Data shown
────────

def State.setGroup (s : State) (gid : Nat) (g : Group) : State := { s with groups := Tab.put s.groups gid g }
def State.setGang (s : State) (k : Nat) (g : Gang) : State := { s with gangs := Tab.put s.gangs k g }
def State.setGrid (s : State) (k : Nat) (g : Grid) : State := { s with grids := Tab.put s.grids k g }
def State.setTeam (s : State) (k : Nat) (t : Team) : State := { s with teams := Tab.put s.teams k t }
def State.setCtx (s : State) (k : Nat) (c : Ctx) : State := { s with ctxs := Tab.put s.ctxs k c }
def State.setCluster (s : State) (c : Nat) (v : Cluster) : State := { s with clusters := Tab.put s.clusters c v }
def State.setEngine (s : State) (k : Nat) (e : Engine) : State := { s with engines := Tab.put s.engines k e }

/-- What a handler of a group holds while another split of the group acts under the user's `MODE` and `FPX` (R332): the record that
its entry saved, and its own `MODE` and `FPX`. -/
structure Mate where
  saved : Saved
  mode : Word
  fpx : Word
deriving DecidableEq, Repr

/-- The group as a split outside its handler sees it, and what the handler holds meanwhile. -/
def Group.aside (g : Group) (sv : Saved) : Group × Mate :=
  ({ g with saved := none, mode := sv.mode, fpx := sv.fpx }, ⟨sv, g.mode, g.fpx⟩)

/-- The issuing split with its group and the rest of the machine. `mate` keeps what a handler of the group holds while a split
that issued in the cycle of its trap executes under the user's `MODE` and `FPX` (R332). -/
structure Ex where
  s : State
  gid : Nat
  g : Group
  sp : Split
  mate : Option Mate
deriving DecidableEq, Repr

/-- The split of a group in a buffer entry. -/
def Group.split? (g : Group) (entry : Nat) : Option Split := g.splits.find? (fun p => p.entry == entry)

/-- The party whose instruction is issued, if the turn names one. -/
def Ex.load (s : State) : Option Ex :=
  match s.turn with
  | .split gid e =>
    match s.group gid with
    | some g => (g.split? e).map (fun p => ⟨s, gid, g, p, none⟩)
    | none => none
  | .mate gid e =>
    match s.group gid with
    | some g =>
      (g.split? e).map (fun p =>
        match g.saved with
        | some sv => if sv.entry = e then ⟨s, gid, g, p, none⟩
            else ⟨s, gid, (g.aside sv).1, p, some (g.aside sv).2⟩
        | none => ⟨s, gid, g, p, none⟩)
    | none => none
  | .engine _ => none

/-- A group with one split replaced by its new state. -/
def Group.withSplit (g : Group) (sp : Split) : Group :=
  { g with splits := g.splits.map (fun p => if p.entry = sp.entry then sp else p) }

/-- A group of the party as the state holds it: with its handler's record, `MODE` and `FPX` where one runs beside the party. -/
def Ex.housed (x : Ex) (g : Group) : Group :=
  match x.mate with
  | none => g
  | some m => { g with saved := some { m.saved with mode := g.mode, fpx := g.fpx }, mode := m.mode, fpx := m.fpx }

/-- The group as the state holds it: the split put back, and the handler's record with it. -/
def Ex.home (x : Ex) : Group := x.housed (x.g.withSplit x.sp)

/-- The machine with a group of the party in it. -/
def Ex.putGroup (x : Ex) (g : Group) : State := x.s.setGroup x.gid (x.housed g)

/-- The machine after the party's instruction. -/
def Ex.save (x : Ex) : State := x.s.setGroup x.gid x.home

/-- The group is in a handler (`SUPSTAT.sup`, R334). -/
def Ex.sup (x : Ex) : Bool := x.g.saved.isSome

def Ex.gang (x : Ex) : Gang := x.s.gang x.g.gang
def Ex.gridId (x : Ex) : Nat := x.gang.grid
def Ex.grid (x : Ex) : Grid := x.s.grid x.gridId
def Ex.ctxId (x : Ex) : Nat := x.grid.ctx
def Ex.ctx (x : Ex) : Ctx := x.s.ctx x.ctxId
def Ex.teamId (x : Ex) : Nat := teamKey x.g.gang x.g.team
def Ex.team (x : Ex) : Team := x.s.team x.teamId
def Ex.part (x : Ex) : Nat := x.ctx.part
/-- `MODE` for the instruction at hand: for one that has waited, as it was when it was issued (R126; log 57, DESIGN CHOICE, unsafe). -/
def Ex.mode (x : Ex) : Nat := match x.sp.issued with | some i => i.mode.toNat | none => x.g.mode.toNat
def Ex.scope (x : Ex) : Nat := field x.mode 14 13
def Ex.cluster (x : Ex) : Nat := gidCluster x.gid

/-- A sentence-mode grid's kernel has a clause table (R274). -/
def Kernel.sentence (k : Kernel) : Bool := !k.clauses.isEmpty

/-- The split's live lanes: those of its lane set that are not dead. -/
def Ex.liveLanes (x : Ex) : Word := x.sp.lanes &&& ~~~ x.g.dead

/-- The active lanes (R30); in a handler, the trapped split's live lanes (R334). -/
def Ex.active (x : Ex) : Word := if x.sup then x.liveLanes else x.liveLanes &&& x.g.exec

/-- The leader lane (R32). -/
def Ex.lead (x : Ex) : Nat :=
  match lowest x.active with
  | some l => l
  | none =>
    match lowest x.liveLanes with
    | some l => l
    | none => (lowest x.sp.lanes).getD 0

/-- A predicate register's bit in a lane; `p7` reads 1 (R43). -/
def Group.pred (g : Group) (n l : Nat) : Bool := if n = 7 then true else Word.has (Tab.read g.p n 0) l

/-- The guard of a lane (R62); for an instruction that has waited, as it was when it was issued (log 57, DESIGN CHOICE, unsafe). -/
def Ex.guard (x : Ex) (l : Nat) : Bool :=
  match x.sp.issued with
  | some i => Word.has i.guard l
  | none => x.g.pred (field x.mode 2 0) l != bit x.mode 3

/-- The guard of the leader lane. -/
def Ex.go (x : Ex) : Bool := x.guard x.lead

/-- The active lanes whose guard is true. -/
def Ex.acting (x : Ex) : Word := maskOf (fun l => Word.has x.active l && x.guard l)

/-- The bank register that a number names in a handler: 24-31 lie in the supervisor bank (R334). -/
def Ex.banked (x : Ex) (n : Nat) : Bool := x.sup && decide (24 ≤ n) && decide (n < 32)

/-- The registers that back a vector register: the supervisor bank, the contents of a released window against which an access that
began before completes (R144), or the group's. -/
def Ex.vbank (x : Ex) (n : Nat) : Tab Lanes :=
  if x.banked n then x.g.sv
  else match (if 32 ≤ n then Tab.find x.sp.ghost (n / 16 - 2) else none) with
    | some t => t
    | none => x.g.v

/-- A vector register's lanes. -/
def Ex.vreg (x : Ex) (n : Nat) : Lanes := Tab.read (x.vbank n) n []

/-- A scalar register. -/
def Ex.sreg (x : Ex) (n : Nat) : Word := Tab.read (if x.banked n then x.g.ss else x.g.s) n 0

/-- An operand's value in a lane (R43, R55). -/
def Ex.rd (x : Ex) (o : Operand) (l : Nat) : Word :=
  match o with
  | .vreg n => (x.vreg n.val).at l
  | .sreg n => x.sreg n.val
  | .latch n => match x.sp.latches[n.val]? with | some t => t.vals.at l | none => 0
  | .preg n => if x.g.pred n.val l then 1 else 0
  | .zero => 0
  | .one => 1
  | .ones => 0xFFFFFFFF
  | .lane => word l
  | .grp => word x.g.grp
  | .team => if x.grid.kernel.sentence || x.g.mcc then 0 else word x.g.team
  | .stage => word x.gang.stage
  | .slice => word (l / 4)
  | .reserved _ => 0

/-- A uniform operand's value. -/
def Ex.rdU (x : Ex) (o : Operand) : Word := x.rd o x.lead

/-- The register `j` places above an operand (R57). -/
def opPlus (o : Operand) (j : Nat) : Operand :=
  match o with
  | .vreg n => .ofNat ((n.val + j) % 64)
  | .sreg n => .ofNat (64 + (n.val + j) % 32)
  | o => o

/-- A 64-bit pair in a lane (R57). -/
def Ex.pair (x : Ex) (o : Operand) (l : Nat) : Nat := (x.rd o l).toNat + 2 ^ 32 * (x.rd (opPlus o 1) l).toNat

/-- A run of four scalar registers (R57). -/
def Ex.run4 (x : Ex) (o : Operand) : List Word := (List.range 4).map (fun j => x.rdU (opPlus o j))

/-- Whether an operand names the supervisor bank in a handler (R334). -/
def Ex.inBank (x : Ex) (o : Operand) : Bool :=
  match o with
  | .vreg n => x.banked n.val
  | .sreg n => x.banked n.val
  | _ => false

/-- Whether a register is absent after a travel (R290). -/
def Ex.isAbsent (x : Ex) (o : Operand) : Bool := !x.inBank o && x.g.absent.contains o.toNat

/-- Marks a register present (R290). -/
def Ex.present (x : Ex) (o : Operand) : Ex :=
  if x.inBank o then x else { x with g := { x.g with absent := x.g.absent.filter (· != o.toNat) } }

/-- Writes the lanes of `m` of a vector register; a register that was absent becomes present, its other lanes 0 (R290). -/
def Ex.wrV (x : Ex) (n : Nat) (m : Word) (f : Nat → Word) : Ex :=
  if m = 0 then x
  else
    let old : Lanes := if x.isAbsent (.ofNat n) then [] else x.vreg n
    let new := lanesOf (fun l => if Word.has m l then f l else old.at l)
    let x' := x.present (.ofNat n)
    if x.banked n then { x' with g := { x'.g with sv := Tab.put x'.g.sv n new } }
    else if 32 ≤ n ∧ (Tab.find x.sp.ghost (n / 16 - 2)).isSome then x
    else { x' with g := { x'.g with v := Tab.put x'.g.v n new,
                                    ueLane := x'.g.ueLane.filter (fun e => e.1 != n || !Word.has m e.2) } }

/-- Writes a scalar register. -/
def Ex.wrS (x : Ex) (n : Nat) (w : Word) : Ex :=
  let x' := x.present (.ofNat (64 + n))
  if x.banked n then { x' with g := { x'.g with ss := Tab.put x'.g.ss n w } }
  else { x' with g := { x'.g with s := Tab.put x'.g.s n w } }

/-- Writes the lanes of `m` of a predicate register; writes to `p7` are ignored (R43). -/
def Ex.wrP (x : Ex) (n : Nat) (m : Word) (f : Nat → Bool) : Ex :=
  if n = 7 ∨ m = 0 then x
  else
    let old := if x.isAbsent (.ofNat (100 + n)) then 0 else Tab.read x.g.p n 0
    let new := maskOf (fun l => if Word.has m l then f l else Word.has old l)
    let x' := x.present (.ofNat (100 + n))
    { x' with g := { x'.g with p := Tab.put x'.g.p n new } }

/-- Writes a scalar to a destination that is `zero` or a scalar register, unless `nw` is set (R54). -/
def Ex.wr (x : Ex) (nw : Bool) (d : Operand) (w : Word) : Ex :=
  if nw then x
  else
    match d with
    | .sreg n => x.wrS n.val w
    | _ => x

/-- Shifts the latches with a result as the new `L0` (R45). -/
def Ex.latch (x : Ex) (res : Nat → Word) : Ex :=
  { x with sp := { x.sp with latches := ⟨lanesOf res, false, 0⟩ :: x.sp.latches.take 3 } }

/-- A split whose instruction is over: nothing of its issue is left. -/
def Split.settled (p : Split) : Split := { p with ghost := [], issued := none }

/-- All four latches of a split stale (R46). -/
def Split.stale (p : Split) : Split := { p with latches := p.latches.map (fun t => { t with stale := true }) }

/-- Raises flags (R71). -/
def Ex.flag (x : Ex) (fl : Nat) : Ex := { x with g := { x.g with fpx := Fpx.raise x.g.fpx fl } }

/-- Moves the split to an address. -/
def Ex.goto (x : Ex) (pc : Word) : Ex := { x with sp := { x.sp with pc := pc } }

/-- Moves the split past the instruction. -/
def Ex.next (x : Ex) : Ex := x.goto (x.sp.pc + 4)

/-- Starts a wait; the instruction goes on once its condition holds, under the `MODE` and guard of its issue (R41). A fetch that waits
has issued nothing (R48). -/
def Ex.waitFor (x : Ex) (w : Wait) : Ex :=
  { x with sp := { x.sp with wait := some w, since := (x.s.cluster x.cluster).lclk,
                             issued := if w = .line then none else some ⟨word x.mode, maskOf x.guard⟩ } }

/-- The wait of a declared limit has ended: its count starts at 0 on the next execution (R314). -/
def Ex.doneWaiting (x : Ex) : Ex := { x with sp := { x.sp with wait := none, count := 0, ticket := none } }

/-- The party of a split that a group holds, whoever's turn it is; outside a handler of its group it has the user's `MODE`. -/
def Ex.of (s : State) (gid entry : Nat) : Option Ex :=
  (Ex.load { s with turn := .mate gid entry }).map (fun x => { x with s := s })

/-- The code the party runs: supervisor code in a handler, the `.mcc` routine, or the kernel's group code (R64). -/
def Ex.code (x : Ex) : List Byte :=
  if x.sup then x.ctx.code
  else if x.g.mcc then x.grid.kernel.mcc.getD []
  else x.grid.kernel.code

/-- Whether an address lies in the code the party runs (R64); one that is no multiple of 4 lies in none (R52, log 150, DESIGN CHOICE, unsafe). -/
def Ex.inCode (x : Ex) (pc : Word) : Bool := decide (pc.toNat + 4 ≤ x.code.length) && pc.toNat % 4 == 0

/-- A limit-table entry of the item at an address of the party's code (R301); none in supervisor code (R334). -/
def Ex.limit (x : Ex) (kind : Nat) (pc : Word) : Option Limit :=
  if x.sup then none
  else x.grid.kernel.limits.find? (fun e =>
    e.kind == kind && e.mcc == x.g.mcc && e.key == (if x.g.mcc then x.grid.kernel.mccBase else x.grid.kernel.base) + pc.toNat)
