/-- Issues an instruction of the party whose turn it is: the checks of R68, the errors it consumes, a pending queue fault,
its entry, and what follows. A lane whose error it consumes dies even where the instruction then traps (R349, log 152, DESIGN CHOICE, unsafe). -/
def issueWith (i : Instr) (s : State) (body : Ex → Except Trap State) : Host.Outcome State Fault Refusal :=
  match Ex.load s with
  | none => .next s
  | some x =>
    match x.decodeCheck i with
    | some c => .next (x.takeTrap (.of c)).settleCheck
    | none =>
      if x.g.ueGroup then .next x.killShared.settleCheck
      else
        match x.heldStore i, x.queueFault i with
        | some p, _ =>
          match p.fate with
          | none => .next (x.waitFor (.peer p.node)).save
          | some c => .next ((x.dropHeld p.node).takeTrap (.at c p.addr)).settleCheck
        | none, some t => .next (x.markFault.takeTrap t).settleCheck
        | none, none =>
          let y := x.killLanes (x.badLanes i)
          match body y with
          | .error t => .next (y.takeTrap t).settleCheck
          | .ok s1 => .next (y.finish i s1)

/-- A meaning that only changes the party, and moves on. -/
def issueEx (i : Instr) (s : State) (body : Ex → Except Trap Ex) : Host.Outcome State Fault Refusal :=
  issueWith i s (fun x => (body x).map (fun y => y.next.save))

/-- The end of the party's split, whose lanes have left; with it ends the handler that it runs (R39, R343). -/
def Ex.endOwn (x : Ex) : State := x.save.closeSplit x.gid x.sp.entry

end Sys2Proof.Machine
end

────────

Task instructions
Filter the listing above, keeping only the lines with "stale".

Solution to this problem
/-- All four latches of a split stale (R46). -/
def Split.stale (p : Split) : Split := { p with latches := p.latches.map (fun t => { t with stale := true }) }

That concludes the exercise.